Comparing query methods to display rows as columns

enter image description here

We often have a task at work when we need data from a database table in a way that some values are not displayed in rows, but being next to each other. In other words, rotating rows into columns. Depending on the particular task, I always try to use the simpliest way to do it.

Let me show three methods by means of which I have coped with this so far.

To present some examples, I created a simple table that contains the population data of three cities from 2010 to 2014.
Usually we have IDs, but for the sake of simplicity let’s ignore them now.

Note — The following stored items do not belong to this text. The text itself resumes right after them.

-- ==== Sys2Proof/Laws/State.lean ====
section
/-!
SUPPORT. Laws of the state: what each named update leaves alone, field by field, and what a lookup gives after it.
-/
namespace Sys2Proof.Machine

/-! ### State.modG -/

@[simp] theorem State.modG_groups (s : State) (f : Group → Group) : (s.modG f).groups = s.groups := rfl
@[simp] theorem State.modG_agenda (s : State) (f : Group → Group) : (s.modG f).agenda = s.agenda := rfl
@[simp] theorem State.modG_tick (s : State) (f : Group → Group) : (s.modG f).tick = s.tick := rfl
@[simp] theorem State.modG_changes (s : State) (f : Group → Group) : (s.modG f).changes = s.changes := rfl
@[simp] theorem State.modG_nextId (s : State) (f : Group → Group) : (s.modG f).nextId = s.nextId := rfl
@[simp] theorem State.modG_accs (s : State) (f : Group → Group) : (s.modG f).accs = s.accs := rfl
@[simp] theorem State.modG_teams (s : State) (f : Group → Group) : (s.modG f).teams = s.teams := rfl
@[simp] theorem State.modG_parts (s : State) (f : Group → Group) : (s.modG f).parts = s.parts := rfl
@[simp] theorem State.modG_cores (s : State) (f : Group → Group) : (s.modG f).cores = s.cores := rfl
@[simp] theorem State.modG_quads (s : State) (f : Group → Group) : (s.modG f).quads = s.quads := rfl
@[simp] theorem State.modG_dies (s : State) (f : Group → Group) : (s.modG f).dies = s.dies := rfl
@[simp] theorem State.modG_home (s : State) (f : Group → Group) : (s.modG f).home = s.home := rfl
@[simp] theorem State.modG_lineClk (s : State) (f : Group → Group) : (s.modG f).lineClk = s.lineClk := rfl
@[simp] theorem State.modG_lineBy (s : State) (f : Group → Group) : (s.modG f).lineBy = s.lineBy := rfl
@[simp] theorem State.modG_host (s : State) (f : Group → Group) : (s.modG f).host = s.host := rfl
@[simp] theorem State.modG_hostWr (s : State) (f : Group → Group) : (s.modG f).hostWr = s.hostWr := rfl
@[simp] theorem State.modG_hostDone (s : State) (f : Group → Group) : (s.modG f).hostDone = s.hostDone := rfl
@[simp] theorem State.modG_nets (s : State) (f : Group → Group) : (s.modG f).nets = s.nets := rfl
@[simp] theorem State.modG_qmoves (s : State) (f : Group → Group) : (s.modG f).qmoves = s.qmoves := rfl
@[simp] theorem State.modG_qhomes (s : State) (f : Group → Group) : (s.modG f).qhomes = s.qhomes := rfl
@[simp] theorem State.modG_cmds (s : State) (f : Group → Group) : (s.modG f).cmds = s.cmds := rfl
@[simp] theorem State.modG_mxops (s : State) (f : Group → Group) : (s.modG f).mxops = s.mxops := rfl
@[simp] theorem State.modG_contexts (s : State) (f : Group → Group) : (s.modG f).contexts = s.contexts := rfl
@[simp] theorem State.modG_launches (s : State) (f : Group → Group) : (s.modG f).launches = s.launches := rfl
@[simp] theorem State.modG_workqs (s : State) (f : Group → Group) : (s.modG f).workqs = s.workqs := rfl
@[simp] theorem State.modG_transl (s : State) (f : Group → Group) : (s.modG f).transl = s.transl := rfl
@[simp] theorem State.modG_gtb (s : State) (f : Group → Group) : (s.modG f).gtb = s.gtb := rfl
@[simp] theorem State.modG_pdefer (s : State) (f : Group → Group) : (s.modG f).pdefer = s.pdefer := rfl
@[simp] theorem State.modG_pwrcap (s : State) (f : Group → Group) : (s.modG f).pwrcap = s.pwrcap := rfl
@[simp] theorem State.modG_ppeak (s : State) (f : Group → Group) : (s.modG f).ppeak = s.ppeak := rfl
@[simp] theorem State.modG_psust (s : State) (f : Group → Group) : (s.modG f).psust = s.psust := rfl
@[simp] theorem State.modG_power (s : State) (f : Group → Group) : (s.modG f).power = s.power := rfl
@[simp] theorem State.modG_ffac (s : State) (f : Group → Group) : (s.modG f).ffac = s.ffac := rfl
@[simp] theorem State.modG_powerAt (s : State) (f : Group → Group) : (s.modG f).powerAt = s.powerAt := rfl
@[simp] theorem State.modG_energyAt (s : State) (f : Group → Group) : (s.modG f).energyAt = s.energyAt := rfl
@[simp] theorem State.modG_hostlim (s : State) (f : Group → Group) : (s.modG f).hostlim = s.hostlim := rfl
@[simp] theorem State.modG_pkg (s : State) (f : Group → Group) : (s.modG f).pkg = s.pkg := rfl
@[simp] theorem State.modG_lost (s : State) (f : Group → Group) : (s.modG f).lost = s.lost := rfl
@[simp] theorem State.modG_links (s : State) (f : Group → Group) : (s.modG f).links = s.links := rfl
@[simp] theorem State.modG_upStep (s : State) (f : Group → Group) : (s.modG f).upStep = s.upStep := rfl
@[simp] theorem State.modG_upFail (s : State) (f : Group → Group) : (s.modG f).upFail = s.upFail := rfl
@[simp] theorem State.modG_cxlWidth (s : State) (f : Group → Group) : (s.modG f).cxlWidth = s.cxlWidth := rfl
@[simp] theorem State.modG_feLost (s : State) (f : Group → Group) : (s.modG f).feLost = s.feLost := rfl
@[simp] theorem State.modG_fuses (s : State) (f : Group → Group) : (s.modG f).fuses = s.fuses := rfl
@[simp] theorem State.modG_images (s : State) (f : Group → Group) : (s.modG f).images = s.images := rfl
@[simp] theorem State.modG_measure (s : State) (f : Group → Group) : (s.modG f).measure = s.measure := rfl
@[simp] theorem State.modG_remote (s : State) (f : Group → Group) : (s.modG f).remote = s.remote := rfl
@[simp] theorem State.modG_quotes (s : State) (f : Group → Group) : (s.modG f).quotes = s.quotes := rfl
@[simp] theorem State.modG_hostReads (s : State) (f : Group → Group) : (s.modG f).hostReads = s.hostReads := rfl
@[simp] theorem State.modG_keys (s : State) (f : Group → Group) : (s.modG f).keys = s.keys := rfl
@[simp] theorem State.modG_hostErr (s : State) (f : Group → Group) : (s.modG f).hostErr = s.hostErr := rfl
@[simp] theorem State.modG_moved (s : State) (f : Group → Group) : (s.modG f).moved = s.moved := rfl
@[simp] theorem State.modG_sights (s : State) (f : Group → Group) : (s.modG f).sights = s.sights := rfl
@[simp] theorem State.modG_cbSeen (s : State) (f : Group → Group) : (s.modG f).cbSeen = s.cbSeen := rfl

/-! ### State.modGroup -/

@[simp] theorem State.modGroup_agenda (s : State) (n : Nat) (f : Group → Group) : (s.modGroup n f).agenda = s.agenda := rfl
@[simp] theorem State.modGroup_tick (s : State) (n : Nat) (f : Group → Group) : (s.modGroup n f).tick = s.tick := rfl
@[simp] theorem State.modGroup_changes (s : State) (n : Nat) (f : Group → Group) : (s.modGroup n f).changes = s.changes := rfl
@[simp] theorem State.modGroup_nextId (s : State) (n : Nat) (f : Group → Group) : (s.modGroup n f).nextId = s.nextId := rfl
@[simp] theorem State.modGroup_accs (s : State) (n : Nat) (f : Group → Group) : (s.modGroup n f).accs = s.accs := rfl
@[simp] theorem State.modGroup_teams (s : State) (n : Nat) (f : Group → Group) : (s.modGroup n f).teams = s.teams := rfl
@[simp] theorem State.modGroup_parts (s : State) (n : Nat) (f : Group → Group) : (s.modGroup n f).parts = s.parts := rfl
@[simp] theorem State.modGroup_cores (s : State) (n : Nat) (f : Group → Group) : (s.modGroup n f).cores = s.cores := rfl
@[simp] theorem State.modGroup_quads (s : State) (n : Nat) (f : Group → Group) : (s.modGroup n f).quads = s.quads := rfl
@[simp] theorem State.modGroup_dies (s : State) (n : Nat) (f : Group → Group) : (s.modGroup n f).dies = s.dies := rfl
@[simp] theorem State.modGroup_home (s : State) (n : Nat) (f : Group → Group) : (s.modGroup n f).home = s.home := rfl
@[simp] theorem State.modGroup_lineClk (s : State) (n : Nat) (f : Group → Group) : (s.modGroup n f).lineClk = s.lineClk := rfl
@[simp] theorem State.modGroup_lineBy (s : State) (n : Nat) (f : Group → Group) : (s.modGroup n f).lineBy = s.lineBy := rfl
@[simp] theorem State.modGroup_host (s : State) (n : Nat) (f : Group → Group) : (s.modGroup n f).host = s.host := rfl
@[simp] theorem State.modGroup_hostWr (s : State) (n : Nat) (f : Group → Group) : (s.modGroup n f).hostWr = s.hostWr := rfl
@[simp] theorem State.modGroup_hostDone (s : State) (n : Nat) (f : Group → Group) : (s.modGroup n f).hostDone = s.hostDone := rfl
@[simp] theorem State.modGroup_nets (s : State) (n : Nat) (f : Group → Group) : (s.modGroup n f).nets = s.nets := rfl
@[simp] theorem State.modGroup_qmoves (s : State) (n : Nat) (f : Group → Group) : (s.modGroup n f).qmoves = s.qmoves := rfl
@[simp] theorem State.modGroup_qhomes (s : State) (n : Nat) (f : Group → Group) : (s.modGroup n f).qhomes = s.qhomes := rfl
@[simp] theorem State.modGroup_cmds (s : State) (n : Nat) (f : Group → Group) : (s.modGroup n f).cmds = s.cmds := rfl
@[simp] theorem State.modGroup_mxops (s : State) (n : Nat) (f : Group → Group) : (s.modGroup n f).mxops = s.mxops := rfl
@[simp] theorem State.modGroup_contexts (s : State) (n : Nat) (f : Group → Group) : (s.modGroup n f).contexts = s.contexts := rfl
@[simp] theorem State.modGroup_launches (s : State) (n : Nat) (f : Group → Group) : (s.modGroup n f).launches = s.launches := rfl
@[simp] theorem State.modGroup_workqs (s : State) (n : Nat) (f : Group → Group) : (s.modGroup n f).workqs = s.workqs := rfl
@[simp] theorem State.modGroup_transl (s : State) (n : Nat) (f : Group → Group) : (s.modGroup n f).transl = s.transl := rfl
@[simp] theorem State.modGroup_gtb (s : State) (n : Nat) (f : Group → Group) : (s.modGroup n f).gtb = s.gtb := rfl
@[simp] theorem State.modGroup_pdefer (s : State) (n : Nat) (f : Group → Group) : (s.modGroup n f).pdefer = s.pdefer := rfl
@[simp] theorem State.modGroup_pwrcap (s : State) (n : Nat) (f : Group → Group) : (s.modGroup n f).pwrcap = s.pwrcap := rfl
@[simp] theorem State.modGroup_ppeak (s : State) (n : Nat) (f : Group → Group) : (s.modGroup n f).ppeak = s.ppeak := rfl
@[simp] theorem State.modGroup_psust (s : State) (n : Nat) (f : Group → Group) : (s.modGroup n f).psust = s.psust := rfl
@[simp] theorem State.modGroup_power (s : State) (n : Nat) (f : Group → Group) : (s.modGroup n f).power = s.power := rfl
@[simp] theorem State.modGroup_ffac (s : State) (n : Nat) (f : Group → Group) : (s.modGroup n f).ffac = s.ffac := rfl
@[simp] theorem State.modGroup_powerAt (s : State) (n : Nat) (f : Group → Group) : (s.modGroup n f).powerAt = s.powerAt := rfl
@[simp] theorem State.modGroup_energyAt (s : State) (n : Nat) (f : Group → Group) : (s.modGroup n f).energyAt = s.energyAt := rfl
@[simp] theorem State.modGroup_hostlim (s : State) (n : Nat) (f : Group → Group) : (s.modGroup n f).hostlim = s.hostlim := rfl
@[simp] theorem State.modGroup_pkg (s : State) (n : Nat) (f : Group → Group) : (s.modGroup n f).pkg = s.pkg := rfl
@[simp] theorem State.modGroup_lost (s : State) (n : Nat) (f : Group → Group) : (s.modGroup n f).lost = s.lost := rfl
@[simp] theorem State.modGroup_links (s : State) (n : Nat) (f : Group → Group) : (s.modGroup n f).links = s.links := rfl
@[simp] theorem State.modGroup_upStep (s : State) (n : Nat) (f : Group → Group) : (s.modGroup n f).upStep = s.upStep := rfl
@[simp] theorem State.modGroup_upFail (s : State) (n : Nat) (f : Group → Group) : (s.modGroup n f).upFail = s.upFail := rfl
@[simp] theorem State.modGroup_cxlWidth (s : State) (n : Nat) (f : Group → Group) : (s.modGroup n f).cxlWidth = s.cxlWidth := rfl
@[simp] theorem State.modGroup_feLost (s : State) (n : Nat) (f : Group → Group) : (s.modGroup n f).feLost = s.feLost := rfl
@[simp] theorem State.modGroup_fuses (s : State) (n : Nat) (f : Group → Group) : (s.modGroup n f).fuses = s.fuses := rfl
@[simp] theorem State.modGroup_images (s : State) (n : Nat) (f : Group → Group) : (s.modGroup n f).images = s.images := rfl
@[simp] theorem State.modGroup_measure (s : State) (n : Nat) (f : Group → Group) : (s.modGroup n f).measure = s.measure := rfl
@[simp] theorem State.modGroup_remote (s : State) (n : Nat) (f : Group → Group) : (s.modGroup n f).remote = s.remote := rfl
@[simp] theorem State.modGroup_quotes (s : State) (n : Nat) (f : Group → Group) : (s.modGroup n f).quotes = s.quotes := rfl
@[simp] theorem State.modGroup_hostReads (s : State) (n : Nat) (f : Group → Group) : (s.modGroup n f).hostReads = s.hostReads := rfl
@[simp] theorem State.modGroup_keys (s : State) (n : Nat) (f : Group → Group) : (s.modGroup n f).keys = s.keys := rfl
@[simp] theorem State.modGroup_hostErr (s : State) (n : Nat) (f : Group → Group) : (s.modGroup n f).hostErr = s.hostErr := rfl
@[simp] theorem State.modGroup_moved (s : State) (n : Nat) (f : Group → Group) : (s.modGroup n f).moved = s.moved := rfl
@[simp] theorem State.modGroup_sights (s : State) (n : Nat) (f : Group → Group) : (s.modGroup n f).sights = s.sights := rfl
@[simp] theorem State.modGroup_cbSeen (s : State) (n : Nat) (f : Group → Group) : (s.modGroup n f).cbSeen = s.cbSeen := rfl
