-- ==== Sys2Proof/Tests/Slice0.lean ====
section
/-!
SUPPORT. Tests: the words of the spec's listing, ill-formed terms that the checks refuse, for each obligation a state and
operands that meet its hypotheses, and single steps whose results are the spec's.
-/
namespace Sys2Proof.Tests
open Sys2Proof Sys2Proof.Machine

set_option Elab.async false

/-! ### Words of the spec's chapters, by family -/


theorem test_words_float : ∀ p ∈ ([
    -- (k1) FMUL.f32.rne v3, v2, #2.0
    (0x30100C05A3000840#64, .fmul ⟨⟨1, false⟩, .v 3, .v 2, .cst 19, .v 0, false, false, false, .f32, .rne⟩),
    -- FCMP.gt.f32 k1, v2!, #0.0
    (0x3006040590021A40#64, .fcmp .gt ⟨⟨0, false⟩, .k 1, .v 2, .cst 0, .v 0, true, false, false, .f32, .rne⟩),
    -- FCVT.sat.e4.f32 v6, v2
    (0x3000180591042858#64, .fcvt true .f32 ⟨⟨0, false⟩, .v 6, .v 2, .v 0, .v 0, false, false, false, .e4, .rne⟩),
    -- QDOT4.e4 v8, v4, v5, v8
    (0x3100200805041058#64, .qdot4 ⟨⟨0, false⟩, .v 8, .v 4, .v 5, .v 8, false, false, false, .e4, .rne⟩),
    -- (kf1) FADD.f32.rne y0, y0~1, v3
    (0x30C5028803000040#64, .fadd ⟨⟨12, false⟩, .y 0, .y 4, .v 3, .v 0, false, false, false, .f32, .rne⟩)] :
    List (W64 × Instr)), decode p.1 = .instr p.2 ∧ p.2.wf = true ∧ encode p.2 = p.1 := by decide +kernel

theorem test_words_copy : ∀ p ∈ ([
    -- CPY.in.b4 [s0 + v1*4 + #SPOFF], [s2 + v1*4], fill
    (0xA0000004000D0010#64, .cpyIn ⟨⟨0, false⟩, .b4, false, false, false, false, .core, 2, 0, some 1, .x4, 0, 16⟩),
    -- CPYT.om s5, [s3], v0, barb
    (0xA200000628040080#64, .cpytOm ⟨⟨0, false⟩, .b4, false, false, false, false, .core, 3, 5, some 0, .x1, 1, 0⟩),
    -- CPYT.om s6, [s2], v0, fill0
    (0xA200000430040100#64, .cpytOm ⟨⟨0, false⟩, .b4, false, false, false, false, .core, 2, 6, some 0, .x1, 2, 0⟩),
    -- RCFENCE [s2], s12
    (0xA300000460000000#64, .rcfence ⟨⟨0, false⟩, .b4, false, false, false, false, .core, 2, 12, none, .x1, 0, 0⟩),
    -- RCFENCE.all
    (0xA300400000000000#64, .rcfenceAll ⟨⟨0, false⟩, .b4, false, false, false, false, .core, 0, 0, none, .x1, 0, 0⟩),
    -- CPYR.add.b4.f32.rel.die [s4 + v2*4], [s0 + v2*4 + #0x200], acc
    (0xA1005108001501A0#64, .cpyr .addF32 ⟨⟨0, false⟩, .b4, false, true, false, false, .die, 4, 0, some 2, .x4, 3, 32⟩)] :
    List (W64 × Instr)), decode p.1 = .instr p.2 ∧ p.2.wf = true ∧ encode p.2 = p.1 := by decide +kernel

theorem test_words_scalar : ∀ p ∈ ([
    -- SRD s1, GRP
    (0x0304040000010010#64, .srd .grp ⟨⟨0, false⟩, .s 1, .v 0, .v 0, .v 0, false, false, false, .s64, .rne⟩),
    -- SMOVI s4, #ROUNDS
    (0x0104100000000004#64, .smovi ⟨⟨0, false⟩, .s 4, .v 0, false, 4⟩)] :
    List (W64 × Instr)), decode p.1 = .instr p.2 ∧ p.2.wf = true ∧ encode p.2 = p.1 := by decide +kernel

theorem test_words_integer : ∀ p ∈ ([
    -- IADDS.s32 v7, v5, v6
    (0x10001C0A06003400#64, .iadds ⟨⟨0, false⟩, .v 7, .v 5, .v 6, .v 0, false, false, false, .s32, .rne⟩),
    -- (k2) ICMP.lt.s32 k3, v4, #0
    (0x11260C0990013C00#64, .icmp .lt ⟨⟨2, false⟩, .k 3, .v 4, .cst 0, .v 0, false, false, false, .s32, .rne⟩),
    -- IADDI v2, v2, #-16
    (0x13000804FFFFFFF0#64, .iaddi ⟨⟨0, false⟩, .v 2, .v 2, false, 4294967280⟩)] :
    List (W64 × Instr)), decode p.1 = .instr p.2 ∧ p.2.wf = true ∧ encode p.2 = p.1 := by decide +kernel

theorem test_words_memory : ∀ p ∈ ([
    -- LDS.s32 v2, [s0 + v1*4 + #SPOFF]
    (0x620008001A000100#64, .lds ⟨⟨0, false⟩, .v 2, 0, some 1, .x4, .s32, false, false, .core, false, 256⟩),
    -- (!kd) ST.s32.rel.pkg [s3 + v1*4], y0
    (0x61FD00301A098000#64, .st ⟨⟨15, true⟩, .y 0, 3, some 1, .x4, .s32, false, true, .pkg, false, 0⟩),
    -- FENCE.RG.die [s1], s5
    (0x6A04141000010000#64, .fenceRg ⟨⟨0, false⟩, .s 5, 1, none, .x1, .s32, false, false, .die, false, 0⟩),
    -- LDS.b16 v4, [s0 + v2]
    (0x6200100028F00000#64, .lds ⟨⟨0, false⟩, .v 4, 0, some 2, .x1, .bp8, false, false, .core, false, 0⟩)] :
    List (W64 × Instr)), decode p.1 = .instr p.2 ∧ p.2.wf = true ∧ encode p.2 = p.1 := by decide +kernel

theorem test_words_crosslane : ∀ p ∈ ([
    -- SHFL.idx v4, v1, v3
    (0x5000100203000000#64, .shflIdx .dflt ⟨⟨0, false⟩, .v 4, .v 1, .v 3, .v 0, false, false, false, .s32, .rne⟩),
    -- SHFL.dn v6, v1, #3
    (0x5000180393000800#64, .shflDn .dflt ⟨⟨0, false⟩, .v 6, .v 1, .cst 3, .v 0, false, false, false, .s32, .rne⟩),
    -- VOTE.ballot k2, k1
    (0x50060B0200001000#64, .voteBallot ⟨⟨0, false⟩, .k 2, .k 1, .v 0, .v 0, false, false, false, .s32, .rne⟩),
    -- REDG.add.s32 v7, v2
    (0x50001C0400001400#64, .redg .add ⟨⟨0, false⟩, .v 7, .v 2, .v 0, .v 0, false, false, false, .s32, .rne⟩)] :
    List (W64 × Instr)), decode p.1 = .instr p.2 ∧ p.2.wf = true ∧ encode p.2 = p.1 := by decide +kernel
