-- ==== Sys2Proof/WellFormed.lean ====
section
/-! DEFINITION. When the operands of an instruction fit their fields (R14, R87). -/

namespace Sys2Proof

/-- Every operand fits its field under the widths of `c`: `len` in `LEN_W` bits, `task` in `TASK_W`, durations in
`DUR_W` (R87). A length outside `1 .. NMAX` may fit its field: such a command is encoded and then refused by the
acceptance rules R114 and R136. -/
def Instr.wellFormed (c : Config) : Instr → Bool
  | .transmit task data => decide (data.length < 2 ^ c.lenW ∧ task < 2 ^ c.taskW)
  | .receive len task => decide (len < 2 ^ c.lenW ∧ task < 2 ^ c.taskW)
  | .rxSample off on => decide (off < 2 ^ c.durW ∧ on < 2 ^ c.durW)
  | .stopReceive | .txTick | .rxRise | .rxTick | .fadeSetup | .fadeTick _ | .reset => true
  | .unassigned0 | .unassignedA | .unassignedB | .unassignedC | .unassignedD | .unassignedE => true
  | .dataBit0 | .dataBit1 | .syncPair | .stopHalfbit => true
  | .dec0 | .dec1 | .dec2 | .dec3 | .dec4 | .dec5 | .dec6 | .dec7 => true

end Sys2Proof
end

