-- ==== Sys2Proof/Machine/Unassigned.lean ====
section
/-! DEFINITION. The unassigned operation codes: not operations, and a model refuses them (R97, U5; log entry 4). -/

namespace Sys2Proof.Machine

/-- Refuse an illegal operation code: no next state, so nothing changes and nothing is posted (R97, R218). -/
def refuseCode (code : Nat) (_s : State) : Host.Outcome State Fault Refusal := .refused (.illegalOperation code)

/-- Code `0x0` (R97). -/
def execUnassigned0 (s : State) : Host.Outcome State Fault Refusal := refuseCode 0 s

/-- Code `0xA` (R97). -/
def execUnassignedA (s : State) : Host.Outcome State Fault Refusal := refuseCode 10 s

/-- Code `0xB` (R97). -/
def execUnassignedB (s : State) : Host.Outcome State Fault Refusal := refuseCode 11 s

/-- Code `0xC` (R97). -/
def execUnassignedC (s : State) : Host.Outcome State Fault Refusal := refuseCode 12 s

/-- Code `0xD` (R97). -/
def execUnassignedD (s : State) : Host.Outcome State Fault Refusal := refuseCode 13 s

/-- Code `0xE` (R97). -/
def execUnassignedE (s : State) : Host.Outcome State Fault Refusal := refuseCode 14 s

end Sys2Proof.Machine
end

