-- ==== Sys2Proof/Machine/Core.lean ====
section
/-! DEFINITION. The machine as the host's interface takes it. -/

def Sys2Proof.core : Host.Core :=
  { State := Sys2Proof.Machine.State
    Fault := Sys2Proof.Machine.Fault
    Refusal := Sys2Proof.Machine.Refusal
    step := Sys2Proof.Machine.step
    reset := Sys2Proof.Machine.State.reset }
end

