/-- `RESET` (R240) gives every register the value of R50 and empties the queue; it posts nothing and pushes nothing,
and leaves the parameters. The registers R50 calls unspecified are unconstrained here, but for the width of the task
handles, and the host has to load its parameters again (R244; log entry 13). The front end and the arrivals are left
alone (log entries 1 and 17). -/
def Obligations.ResetOperation : Prop :=
  ∀ s : State, ∃ t, exec .reset s = .next t
    ∧ t = { s with tx := t.tx, rx := t.rx, evQ := [], fade := t.fade, loaded := Loaded.reset, freeCount := t.freeCount }
    ∧ parametersLoaded t.loaded = false
    ∧ t.tx = { txPhase := .done, txBuf := t.tx.txBuf, txLen := 0, txByte := 0, txBit := 7, txCnt := 0, txLine := false,
               txTask := t.tx.txTask }
    ∧ t.rx = { rxPhase := .done, rxBuf := t.rx.rxBuf, rxLen := 0, rxRemain := 0, rxByte := 0, rxShift := 0,
               rxBitCnt := 0, rxPrev := true, rxSyncCnt := 0, rxStopCnt := 0, rxMiss := 0, rxEdgeSeen := false,
               rxTask := t.rx.rxTask, rxCause := .none }
    ∧ t.fade = { t.fade with
        requestedLevel := 0, actualLevel := 0, outputChangeRequested := false, fadeRateRequested := false
        fadePeriod := 0, fadeIncrement := 0, fadeCounter := 0, fadeDirection := .up, fadeMode := .time
        fadeRunning := false, limitError := false, lampOn := false, lampFailure := false, outLevel := 0
        outCurve := .logarithmic }
    ∧ t.tx.txTask < 2 ^ s.cfg.taskW ∧ t.rx.rxTask < 2 ^ s.cfg.taskW

/-- Every step keeps both buffers in canonical form, with nothing listed outside `0 .. NMAX-1` (R60, R67). The canonical
form itself, rising indices and no byte 0x00 because an unlisted index reads as 0x00, is the model's own representation
and follows from no rule (log entry 9). -/
def Obligations.BuffersStayCanonical : Prop :=
  ∀ s t : State, BuffersCanonical s → step s = .next t → BuffersCanonical t

/-- Every step keeps the transmit sequencer inside R23, R24, R67, R120 and R127. -/
def Obligations.TransmitterStaysSane : Prop :=
  ∀ s t : State, s.cfg.wf = true → TxSane s.cfg s.tx → step s = .next t → TxSane t.cfg t.tx

/-- Every step keeps the receive sequencer inside R29, R33, R34, R146, R152 and R156. -/
def Obligations.ReceiverStaysSane : Prop :=
  ∀ s t : State, s.cfg.wf = true → RxSane s.cfg s.rx → step s = .next t → RxSane t.cfg t.rx

/-- Every step keeps the ramp registers inside R49 (ii) and (iii), R188 and R199. -/
def Obligations.FadeEngineStaysSane : Prop :=
  ∀ s t : State, s.cfg.wf = true → FadeSane s.fade → step s = .next t → FadeSane t.fade

/-- Every step keeps the bus half-duplex (R114, R136, R250). -/
def Obligations.HalfDuplexIsKept : Prop := ∀ s t : State, HalfDuplex s → step s = .next t → HalfDuplex t

/-- Every step keeps every invariant at once, the records of the event queue among them (R36). The canonical form of the
buffers is the model's own representation (log entry 9), and that the configuration stays well-formed is its treatment
of a re-load (log entry 21). -/
def Obligations.EveryStepKeepsSane : Prop := ∀ s t : State, Sane s → step s = .next t → Sane t

/-- A step from a sane state never faults: no operation reaches an index outside a buffer (R67), whatever the level
registers hold (U6). -/
def Obligations.SaneStatesNeverFault : Prop := ∀ s : State, Sane s → NoFault (step s)

/-! ## Transmit -/

/-- An accepted `TRANSMIT` (R112, R114): the bytes are copied to `txBuf[0 .. len-1]`, every other byte of memory is
unchanged, the sequencer is armed and the line is not written. -/
def Obligations.TransmitAccepted : Prop :=
  ∀ (s : State) (task : Nat) (data : List Byte),
    s.tx.txPhase = .done → s.rx.rxPhase = .done → 1 ≤ data.length → data.length ≤ s.cfg.nmax →
    ∃ t, exec (.transmit task data) s = .next t
      ∧ t = { s with tx := { txPhase := .syncFirstHalf, txBuf := t.tx.txBuf, txLen := data.length, txByte := 0,
                             txBit := 7, txCnt := 0, txLine := s.tx.txLine, txTask := task } }
      ∧ txBusy t = true
      ∧ (∀ i, data.length ≤ i → Memory.read t.tx.txBuf i = Memory.read s.tx.txBuf i)
      ∧ (Memory.wf s.cfg.nmax s.tx.txBuf = true →
          ∀ (i : Nat) (h : i < data.length), Memory.read t.tx.txBuf i = data[i])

Please find the table creation script here:

create table city_populations (
     city       varchar2(30)
    ,year       number(4)
    ,population number(10)
);

insert into city_populations
select 'MADRID', 2010, 2900000   from dual union all
select 'MADRID', 2011, 2910000   from dual union all
select 'MADRID', 2012, 2920000   from dual union all
select 'MADRID', 2013, 2930000   from dual union all
select 'MADRID', 2014, 2940000   from dual union all

select 'BUDAPEST', 2010, 2000000   from dual union all
select 'BUDAPEST', 2011, 1980000   from dual union all
select 'BUDAPEST', 2012, 1975000   from dual union all
select 'BUDAPEST', 2013, 1900000   from dual union all
select 'BUDAPEST', 2014, 1890000   from dual union all

select 'LONDON', 2010, 6000000   from dual union all
select 'LONDON', 2011, 6100000   from dual union all
select 'LONDON', 2012, 6500000   from dual union all
select 'LONDON', 2013, 6850000   from dual union all
select 'LONDON', 2014, 7000000   from dual;

commit;
/

Let’s check what we have in the table:

select * from city_populations;

Result, only for two-two years:

|CITY            |     YEAR| POPULATION|
|----------------|---------|-----------|
|BUDAPEST        |     2010|    2000000|
|BUDAPEST        |     2011|    1980000|
|...             |         |           |
|LONDON          |     2010|    6000000|
|LONDON          |     2011|    6100000|
|...             |         |           |
|MADRID          |     2010|    2900000|
|MADRID          |     2011|    2910000|
|...             |         |           |

Now that we have the table in place, our task is to display the population data from 2010 to 2014 (or any interval we want) next to the city name. Something like the following:

|CITY       |    2010|    2011|    2012|    2013|    2014|
|-----------|--------|--------|--------|--------|--------|
|MADRID     | 2900000| 2910000| 2920000| 2930000| 2940000|

Method 1 - Pivot table

I really like to use pivot tables in Oracle, it is quite easy to produce a spectecular result.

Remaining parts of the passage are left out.